Я еще не пришла в себя, поэтому тянула время. До того как Арсений признался мне в любви, я чего только не передумала! Ведь все остальные мужчины бегали от меня как от чумы. Я уже начала думать, что Ладушкин маньяк или тайный карьерист, втирается ко мне в доверие, чтобы спасти город от этой самой чумы и стать национальным героем. А тут вон оно что! Ее Величество Любовь! У меня даже слов нет, чтобы описать мои чувства, когда я услышала его признание. Совсем растерялась, простите великодушно.

В самом деле, как мне раньше в голову не пришло! Ну, для кого я еще могу стать идеальной женой? Только для мента! Благодаря мне профилактика преступности в нашем городе будет осуществляться на пять баллов с плюсом! Преступление еще только замышляется, а я уже знаю, где оставить засаду! Идеальный вариант! Выходит, моя вторая половинка – Арсений? Я посмотрела на него с сомнением. Честно сказать, чувств к нему у меня было не больше, чем к «хоть кому-нибудь». То есть никаких. Он был мне не противен, да и только. Но, быть может, я привыкну?

– Эх, Анфиса! – с сожалением сказал он. – Я уже понял: ты не отнеслась к моим словам всерьез. А зря. Я на все для тебя готов. Ну, хочешь, я засажу Стратоныча в тюрьму, и он оставит тебя в покое раз и навсегда? Подключу мужиков, мигом состряпаем уголовное дело, тем более за ним такое амбре тянется. Незаконная застройка, подкуп должностных лиц, уклонение от уплаты налогов. Да и по моей части хватает, по уголовной. Недаром он расценки на киллеров знает. Я ему трехтомное дело организую, пусть сидит в камере, читает. Он тут же забудет и про картину, и про тебя. Хочешь?

– Нет, что ты! Зачем?

– Затем, что он хам. Я ему еще припомню морковный чаек и пособие по безработице! Только ради тебя я все это вытерпел.

– А то что? Убил бы? – прищурилась я.

– В морду бы дал точно. У меня не заржавеет. – И он показал мне огромный кулак.

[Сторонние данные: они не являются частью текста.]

/-- The map of custom-0 (spec/05 R81, Table 5-3). -/
def decodeCustom0 (F : Fields) : Except DecodeErr Instr :=
  match F.op.val with
  | 0 =>
    match F.f3.val with
    | 0 => .ok (.vaddVv F.g F.b F.a F.d)
    | 1 => .ok (.vaddVx F.g F.b F.a F.d)
    | 2 => .ok (.vaddVi F.g F.b (BitVec.ofNat 5 (F.a.val)) F.d)
    | _ => .error .reservedForm
  | 1 =>
    match F.f3.val with
    | 0 => .ok (.vsubVv F.g F.b F.a F.d)
    | 1 => .ok (.vsubVx F.g F.b F.a F.d)
    | 2 => .ok (.vsubVi F.g F.b (BitVec.ofNat 5 (F.a.val)) F.d)
    | _ => .error .reservedForm
  | 2 =>
    match F.f3.val with
    | 0 => .ok (.vmulVv F.g F.b F.a F.d)
    | 1 => .ok (.vmulVx F.g F.b F.a F.d)
    | 2 => .ok (.vmulVi F.g F.b (BitVec.ofNat 5 (F.a.val)) F.d)
    | _ => .error .reservedForm
  | 3 =>
    match F.f3.val with
    | 0 | 4 => .ok (.vmulhVv F.g F.b F.a (F.f3.val / 4 == 1) F.d)
    | 1 | 5 => .ok (.vmulhVx F.g F.b F.a (F.f3.val / 4 == 1) F.d)
    | _ => .error .reservedForm
  | 4 =>
    match F.f3.val with
    | 0 => .ok (.vmaccVv F.g F.b F.a F.d)
    | 1 => .ok (.vmaccVx F.g F.b F.a F.d)
    | 2 => .ok (.vmaccVi F.g F.b (BitVec.ofNat 5 (F.a.val)) F.d)
    | _ => .error .reservedForm
  | 5 =>
    match F.f3.val with
    | 0 | 4 => .ok (.vminVv F.g F.b F.a (F.f3.val / 4 == 1) F.d)
    | 1 | 5 => .ok (.vminVx F.g F.b F.a (F.f3.val / 4 == 1) F.d)
    | 2 | 6 => .ok (.vminVi F.g F.b (BitVec.ofNat 5 (F.a.val)) (F.f3.val / 4 == 1) F.d)
    | _ => .error .reservedForm
  | 6 =>
    match F.f3.val with
    | 0 | 4 => .ok (.vmaxVv F.g F.b F.a (F.f3.val / 4 == 1) F.d)
    | 1 | 5 => .ok (.vmaxVx F.g F.b F.a (F.f3.val / 4 == 1) F.d)
    | 2 | 6 => .ok (.vmaxVi F.g F.b (BitVec.ofNat 5 (F.a.val)) (F.f3.val / 4 == 1) F.d)
    | _ => .error .reservedForm
  | 7 =>
    match F.f3.val with
    | 0 => .ok (.vandVv F.g F.b F.a F.d)
    | 1 => .ok (.vandVx F.g F.b F.a F.d)
    | 2 => .ok (.vandVi F.g F.b (BitVec.ofNat 5 (F.a.val)) F.d)
    | _ => .error .reservedForm
  | 8 =>
    match F.f3.val with
    | 0 => .ok (.vorVv F.g F.b F.a F.d)
    | 1 => .ok (.vorVx F.g F.b F.a F.d)
    | 2 => .ok (.vorVi F.g F.b (BitVec.ofNat 5 (F.a.val)) F.d)
    | _ => .error .reservedForm
  | 9 =>
    match F.f3.val with
    | 0 => .ok (.vxorVv F.g F.b F.a F.d)
    | 1 => .ok (.vxorVx F.g F.b F.a F.d)
    | 2 => .ok (.vxorVi F.g F.b (BitVec.ofNat 5 (F.a.val)) F.d)
    | _ => .error .reservedForm
  | 10 =>
    match F.f3.val with
    | 0 => .ok (.vshlVv F.g F.b F.a F.d)
    | 1 => .ok (.vshlVx F.g F.b F.a F.d)
    | 2 => .ok (.vshlVi F.g F.b (BitVec.ofNat 5 (F.a.val)) F.d)
    | _ => .error .reservedForm
  | 11 =>
    match F.f3.val with
    | 0 | 4 => .ok (.vshrVv F.g F.b F.a (F.f3.val / 4 == 1) F.d)
    | 1 | 5 => .ok (.vshrVx F.g F.b F.a (F.f3.val / 4 == 1) F.d)
    | 2 | 6 => .ok (.vshrVi F.g F.b (BitVec.ofNat 5 (F.a.val)) (F.f3.val / 4 == 1) F.d)
    | _ => .error .reservedForm
  | 12 =>
    match F.f3.val with
    | 0 | 4 => withCode (CmpCond.ofCode (F.d.val / 8)) fun c => .ok (.vcmpVv F.g F.b F.a (F.f3.val / 4 == 1) c (Fin.ofNat 8 (F.d.val % 8)))
    | 1 | 5 => withCode (CmpCond.ofCode (F.d.val / 8)) fun c => .ok (.vcmpVx F.g F.b F.a (F.f3.val / 4 == 1) c (Fin.ofNat 8 (F.d.val % 8)))
    | 2 | 6 => withCode (CmpCond.ofCode (F.d.val / 8)) fun c => .ok (.vcmpVi F.g F.b (BitVec.ofNat 5 (F.a.val)) (F.f3.val / 4 == 1) c (Fin.ofNat 8 (F.d.val % 8)))
    | _ => .error .reservedForm
  | 13 =>
    match F.f3.val with
    | 0 => .ok (.vselVv F.g F.b F.a F.d)
    | 1 => .ok (.vselVx F.g F.b F.a F.d)
    | 2 => .ok (.vselVi F.g F.b (BitVec.ofNat 5 (F.a.val)) F.d)
    | _ => .error .reservedForm
  | 14 =>
    match F.f3.val with
    | 0 | 4 => .ok (.vclipVv F.g F.b F.a (F.f3.val / 4 == 1) F.d)
    | 1 | 5 => .ok (.vclipVx F.g F.b F.a (F.f3.val / 4 == 1) F.d)
    | 2 | 6 => .ok (.vclipVi F.g F.b (BitVec.ofNat 5 (F.a.val)) (F.f3.val / 4 == 1) F.d)
    | _ => .error .reservedForm
  | 15 =>
    match F.f3.val with
    | 2 | 6 => guardField (F.a.val / 4 = 0) <| withCode (CvtWidth.ofCode (F.a.val % 4)) fun w => .ok (.vwcvt F.g F.b w (F.f3.val / 4 == 1) F.d)
    | _ => .error .reservedForm
  | 16 =>
    match F.f3.val with
    | 2 => withCode (RedOp.ofCode (F.a.val)) fun o => .ok (.vredi F.g F.b o F.d)
    | _ => .error .reservedForm
  | 17 =>
    match F.f3.val with
    | 1 => .ok (.vslupVx F.g F.b F.a F.d)
    | 2 => .ok (.vslupVi F.g F.b (BitVec.ofNat 5 (F.a.val)) F.d)
    | _ => .error .reservedForm
  | 18 =>
    match F.f3.val with
    | 1 => .ok (.vsldnVx F.g F.b F.a F.d)
    | 2 => .ok (.vsldnVi F.g F.b (BitVec.ofNat 5 (F.a.val)) F.d)
    | _ => .error .reservedForm
  | 19 =>
    match F.f3.val with
    | 0 => .ok (.vperm F.g F.b F.a F.d)
    | _ => .error .reservedForm
  | 20 =>
    match F.f3.val with
    | 2 => guardField (F.a.val / 8 = 0) <| .ok (.vcmpr F.g F.b (Fin.ofNat 8 (F.a.val % 8)) F.d)
    | _ => .error .reservedForm
  | 21 =>
    match F.f3.val with
    | 2 => guardField (F.a.val / 8 = 0) <| .ok (.vxpnd F.g F.b (Fin.ofNat 8 (F.a.val % 8)) F.d)
    | _ => .error .reservedForm
  | 22 =>
    match F.f3.val with
    | 2 => guardField (F.b.val = 0 ∧ F.a.val / 8 = 0) <| .ok (.viota F.g (Fin.ofNat 8 (F.a.val % 8)) F.d)
    | _ => .error .reservedForm
  | 23 =>
    match F.f3.val with
    | 1 => guardField (F.b.val = 0) <| .ok (.vbcstVx F.g F.a F.d)
    | 2 => guardField (F.b.val = 0) <| .ok (.vbcstVi F.g (BitVec.ofNat 5 (F.a.val)) F.d)
    | _ => .error .reservedForm
  | 24 =>
    match F.f3.val with
    | 0 | 4 => guardField (F.g.val = 0 ∧ F.a.val = 0) <| .ok (.vmvxs F.b (F.f3.val / 4 == 1) F.d)
    | _ => .error .reservedForm
  | 25 =>
    match F.f3.val with
    | 1 => guardField (F.g.val = 0 ∧ F.b.val = 0) <| .ok (.vmvsx F.a F.d)
    | _ => .error .reservedForm
  | 26 =>
    match F.f3.val with
    | 0 | 4 => .ok (.vscan F.g F.b F.a (F.f3.val / 4 == 1) F.d)
    | _ => .error .reservedForm
  | 27 => guardField (F.b.val / 8 = 0 ∧ F.a.val / 8 = 0 ∧ F.d.val / 8 = 0) <| withCode (PLogOp.ofCode (F.f3.val)) fun f => .ok (.plog F.g (Fin.ofNat 8 (F.b.val % 8)) (Fin.ofNat 8 (F.a.val % 8)) f (Fin.ofNat 8 (F.d.val % 8)))
  | 28 =>
    match F.f3.val with
    | 0 | 1 => guardField (F.b.val = 0 ∧ F.a.val / 8 = 0 ∧ F.d.val / 8 = 0) <| .ok (.pbrk F.g (Fin.ofNat 8 (F.a.val % 8)) (F.f3.val % 2 == 1) (Fin.ofNat 8 (F.d.val % 8)))
    | _ => .error .reservedForm
  | 29 =>
    match F.f3.val with
    | 0 => guardField (F.b.val = 0 ∧ F.a.val / 8 = 0) <| .ok (.pcnt F.g (Fin.ofNat 8 (F.a.val % 8)) F.d)
    | 1 => guardField (F.b.val = 0 ∧ F.a.val / 8 = 0) <| .ok (.pfirst F.g (Fin.ofNat 8 (F.a.val % 8)) F.d)
    | _ => .error .reservedForm
  | 30 => guardField (F.b.val = 0 ∧ F.d.val / 8 = 0) <| withCode (PSetOp.ofCode (F.f3.val)) fun f => .ok (.pset F.g F.a f (Fin.ofNat 8 (F.d.val % 8)))
  | 31 =>
    match F.f3.val with
    | 0 => guardField (F.b.val = 0 ∧ F.a.val / 8 = 0) <| .ok (.pmovToVector F.g (Fin.ofNat 8 (F.a.val % 8)) F.d)
    | 1 => guardField (F.a.val = 0 ∧ F.d.val / 8 = 0) <| .ok (.pmovToPredicate F.g F.b (Fin.ofNat 8 (F.d.val % 8)))
    | _ => .error .reservedForm
  | _ => .error .reservedOperation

– Я думаю, Аксенкин не остался бы в долгу. А тебя бы вдобавок ко всему с работы выперли. Может, мы найдем другой способ?

– Ты и в самом деле собираешься раскрутить его на деньги? – удивился Арсений.

– Нет, тут другое. Я просто не хочу иметь его среди своих врагов. Он чуть ли не единственный в городе не испытывает ко мне ненависти, для меня это ценно. Мне же придется быть свидетельницей на его свадьбе.

– На какой свадьбе? – вытаращил глаза Арсений.

– Ты думаешь, Капка зря около него крутится?

– Чтобы Аксенкин женился на Капитолине! – Он рассмеялся. – Да не бывать этому!

– Почему? – искренне огорчилась я.

– У него хватает своих внебрачных детей, чтобы их содержать.

– Во-первых, все Капкины дети брачные, – рассердилась я. – Во-вторых, всех их уже содержат. И неплохо содержат. В-третьих, в нашем городе существует традиция. Ты сам знаешь.

– Только не Аксенкин. Он никогда не женится.

– Почему?

– Потому что он жмот! Для него брак – это выгодное предприятие. А с твоей подружки взять нечего, как с козла молока.

– Ну, тогда они просто сойдутся, – пожала я плечами. – Как мы с тобой.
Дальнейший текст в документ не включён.